Внезапно исчезло и привычное окружение сложившегося, признанного молодого поэта – Анны Ахматовой: в один миг ее поколение очутилось среди совершенно чужой публики, изъяснявшейся на каком-то ином языке, исповедавшей другие слова, мысли, чувства, понятия. Правда, в годы Гражданской войны число любителей поэзии оставалось еще значительным: для многих стихи были как спасительная соломинка в штормовой пучине. Хотя и эти иллюзии безжалостно рушились на пронизывающих ветрах перемен… Этот детонированный революцией стремительный и тотальный крах старой культуры не разрушил внутренний мир Ахматовой. Но проблема выбора, грозно маячившая перед всей Россией, с неотвратимостью вставала и перед поэтом:
Когда в тоске самоубийства
Народ гостей немецких ждал
И дух суровый византийства
От русской церкви отлетал,
Когда приневская столица,
Забыв величие свое,
Как опьяневшая блудница,
Не знала, кто берет ее, -
Мне голос был. Он звал утешно,
Он говорил: «Иди сюда,
Оставь свой край глухой и грешный,
Оставь Россию навсегда.
Я кровь от рук твоих отмою,
Из сердца выну черный стыд,
Я новым именем покрою
Боль поражений и обид».
Но равнодушно и спокойно
Руками я замкнула слух,
Чтоб этой речью недостойной
Не осквернился скорбный дух.
Осень 1917
Великому художнику даже необходим воздух великих бедствий: он не может жить без родной страны и пневмосферы родного языка – как рыба без воды. Те, кто покинули Россию в послереволюционные годы, считали, что жить в рабстве нельзя и что для них нет родины без свободы. Ахматова осталась в России, хотя в эмиграции ее любили и ждали. Для нее «изгнанья воздух» горек – «как отравленное вино». Она сделала свой выбор: он оказался верным, хотя и невероятно тяжелым…
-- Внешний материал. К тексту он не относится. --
-- ==== Sys2Proof/Laws/Cycles.lean ====
section
/-! SUPPORT. Laws of the cycles that pass before a command: what a lull and the tag tests before an issue can change, and
where the cycles until a condition end. -/

namespace Sys2Proof.Machine

/-- The state `s` at another cycle: other counts of the clock, counters, instructions in flight, tags with their upsets, and
other next issue cycles. -/
def timeChange (c : Word64) (k : Clocks) (cs : Sparse Nat) (fs : List Flight) (tg : Sparse Tag) (ut : List Nat)
    (a x : Nat) (s : State) : State :=
  { s with
    cycle := c, clk := k, counters := cs, flights := fs
    ls := { s.ls with tags := tg }, upsets := { s.upsets with tags := ut }
    ta := { s.ta with nextIssue := a }, tx := { s.tx with nextIssue := x } }

/-- Two states differ in no more than the passing of cycles before an issue moves. -/
def TimeOnly (s s' : State) : Prop := ∃ c k cs fs tg ut a x, s' = timeChange c k cs fs tg ut a x s

theorem timeOnly_refl (s : State) : TimeOnly s s :=
  ⟨s.cycle, s.clk, s.counters, s.flights, s.ls.tags, s.upsets.tags, s.ta.nextIssue, s.tx.nextIssue, rfl⟩

theorem timeOnly_trans {a b c : State} (h : TimeOnly a b) (k : TimeOnly b c) : TimeOnly a c := by
  obtain ⟨_, _, _, _, _, _, _, _, rfl⟩ := h
  obtain ⟨c, k, cs, fs, tg, ut, a, x, rfl⟩ := k
  exact ⟨c, k, cs, fs, tg, ut, a, x, rfl⟩

theorem timeOnly_iff (s s' : State) : TimeOnly s s' ↔ Claims.onlyTime s s' := by
  constructor
  · rintro ⟨_, _, _, _, _, _, _, _, rfl⟩; rfl
  · intro h
    refine ⟨s'.cycle, s'.clk, s'.counters, s'.flights, s'.ls.tags, s'.upsets.tags, s'.ta.nextIssue, s'.tx.nextIssue, ?_⟩
    rw [← h]; rfl

theorem timeOnly_foldl {α : Type} (f : State → α → State) (h : ∀ s a, TimeOnly s (f s a)) (l : List α) (s : State) :
    TimeOnly s (l.foldl f s) := by
  induction l generalizing s with
  | nil => exact timeOnly_refl s
  | cons a l ih => exact timeOnly_trans (h s a) (ih (f s a))

/-- Counting changes a counter only. -/
theorem timeOnly_bump (a n : Nat) (s : State) : TimeOnly s (bump a n s) :=
  ⟨s.cycle, s.clk, _, s.flights, s.ls.tags, s.upsets.tags, s.ta.nextIssue, s.tx.nextIssue, rfl⟩

/-- The Drogue's counts of a cycle. -/
theorem timeOnly_drogueTick (s : State) : TimeOnly s (drogueTick s) := by
  have h1 : TimeOnly s (if s.clk.level = .none then s else bump cntLullDrogue 1 s) := by
    split
    · exact timeOnly_refl s
    · exact timeOnly_bump _ _ _
  unfold drogueTick
  generalize (if s.clk.level = .none then s else bump cntLullDrogue 1 s) = s1 at h1
  have h2 : TimeOnly s (if s1.clk.level = .s50 then bump cntDrogue50 1 s1 else s1) := by
    split
    · exact timeOnly_trans h1 (timeOnly_bump _ _ _)
    · exact h1
  dsimp only
  generalize (if s1.clk.level = .s50 then bump cntDrogue50 1 s1 else s1) = s2 at h2
  split
  · exact h2
  · exact timeOnly_trans h2 ⟨s2.cycle, _, s2.counters, s2.flights, s2.ls.tags, s2.upsets.tags, s2.ta.nextIssue,
      s2.tx.nextIssue, rfl⟩

/-- A lull cycle moves CYCLE, the clock's counts and counters only (R12). -/
theorem timeOnly_lullTick (s : State) : TimeOnly s (lullTick s) := by
  have h : TimeOnly s { s with cycle := s.cycle + 1 } :=
    ⟨_, s.clk, s.counters, s.flights, s.ls.tags, s.upsets.tags, s.ta.nextIssue, s.tx.nextIssue, rfl⟩
  have k := timeOnly_trans h (timeOnly_drogueTick { s with cycle := s.cycle + 1 })
  refine timeOnly_trans k ⟨_, _, _, _, _, _, _, _, rfl⟩

/-- The passing of a lull moves CYCLE, the clock's counts and counters only (R12). -/
theorem timeOnly_passLull (s : State) : TimeOnly s (passLull s) := by
  unfold passLull
  split
  · exact timeOnly_foldl _ (fun s _ => timeOnly_lullTick s) _ _
  · exact timeOnly_refl s

/-- A state outside a lull lets no cycle pass. -/
theorem passLull_of_no_lull {s : State} (h : s.clk.lull = 0) : passLull s = s := by
  unfold passLull
  rw [h]
  simp

/-- A tag test moves its row's tag, the upsets of tags and a counter only. -/
theorem timeOnly_tagTest (x : TagTest) (s : State) : TimeOnly s (tagTest x s).2 := by
  have hr : TimeOnly s (repairTag x.phys s) := by
    unfold repairTag
    split
    · exact ⟨s.cycle, s.clk, _, s.flights, s.ls.tags, _, s.ta.nextIssue, s.tx.nextIssue, rfl⟩
    · exact timeOnly_refl s
  have hs : ∀ g, TimeOnly s (setTag x.phys g (repairTag x.phys s)) := fun g =>
    timeOnly_trans hr ⟨_, _, _, _, _, _, _, _, rfl⟩
  unfold tagTest
  split
  · exact timeOnly_refl s
  · dsimp only
    split
    · exact hs _
    · exact hr
    · exact hr
    · exact hs _
    · exact hr

theorem timeOnly_runTests (xs : List TagTest) (s : State) : TimeOnly s (runTests xs s).2 := by
  induction xs generalizing s with
  | nil => exact timeOnly_refl s
  | cons x xs ih => exact timeOnly_trans (timeOnly_tagTest x s) (ih _)

theorem timeOnly_reachTests (n : Nat) (f : Flight) (s : State) : TimeOnly s (reachTests n f s).2 := by
  induction n generalizing f s with
  | zero => exact timeOnly_refl s
  | succ n ih =>
    simp only [reachTests]
    split
    · exact timeOnly_refl s
    · exact timeOnly_trans (timeOnly_runTests _ _) (ih _ _)

/-- A change of the cycle from which a thread issues. -/
theorem timeOnly_nextIssue (t : Thread) (g : ThreadState → Nat) (s : State) :
    TimeOnly s (modThread t (fun th => { th with nextIssue := g th }) s) := by
  cases t
  · exact ⟨s.cycle, s.clk, s.counters, s.flights, s.ls.tags, s.upsets.tags, _, s.tx.nextIssue, rfl⟩
  · exact ⟨s.cycle, s.clk, s.counters, s.flights, s.ls.tags, s.upsets.tags, s.ta.nextIssue, _, rfl⟩

/-- What settles before a thread issues moves CYCLE, the clock's counts, tags and counters only (R12, R109). -/
theorem timeOnly_settle (t : Thread) (s : State) : TimeOnly s (settle t s) := by
  unfold settle
  refine timeOnly_trans (timeOnly_passLull s) (timeOnly_foldl _ (fun s f => ?_) _ _)
  refine timeOnly_trans (timeOnly_trans (timeOnly_reachTests f.tests.length f s) ?_) (timeOnly_nextIssue t _ _)
  exact ⟨_, _, _, _, _, _, _, _, rfl⟩

/-- Threads after cycles that passed before an issue. -/
theorem timeOnly_getThread {s s' : State} (h : TimeOnly s s') (t : Thread) :
    ∃ k, getThread t s' = { getThread t s with nextIssue := k } := by
  obtain ⟨_, _, _, _, _, _, a, x, rfl⟩ := h
  cases t
  · exact ⟨a, rfl⟩
  · exact ⟨x, rfl⟩

/-- Registers after cycles that passed before an issue. -/
theorem timeOnly_sreg {s s' : State} (h : TimeOnly s s') (t : Thread) (r : Reg) : sreg t r s' = sreg t r s := by
  obtain ⟨k, e⟩ := timeOnly_getThread h t
  exact sreg_congr t r (by rw [e])

/-- The state that the cycles until a condition end in meets it. -/
theorem goal_of_reach {goal : State → Bool} {s t : State} (h : reach goal s = some t) : goal t = true := by
  unfold reach at h
  dsimp only at h
  split at h
  · next hg => rw [← Option.some.inj h]; exact hg
  · cases h

/-- No cycle passes where the condition holds already. -/
theorem reach_of_goal {goal : State → Bool} {s : State} (h : goal (passLull s) = true) :
    reach goal s = some (passLull s) := by
  have hp : passUntil goal (enoughCycles s) (passLull s) = passLull s := by
    cases enoughCycles s <;> simp [passUntil, h]
  unfold reach
  simp [hp, h]

end Sys2Proof.Machine
end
Ее близкая подруга – красавица О.Глебова-Судейкина, тоже оказавшаяся за границей, – смеясь, рассказывала друзьям в разгар Гражданской войны, как однажды Ахматова, очень худая и плохо одетая, шла по улице и присела на ступеньки дома, будучи не в силах идти дальше. И тут какая-то старушка, сочтя ее за нищенку, подала ей монетку – как милостыню. Ахматова приняла эту монетку, придя домой, положила ее к иконе и молилась на нее.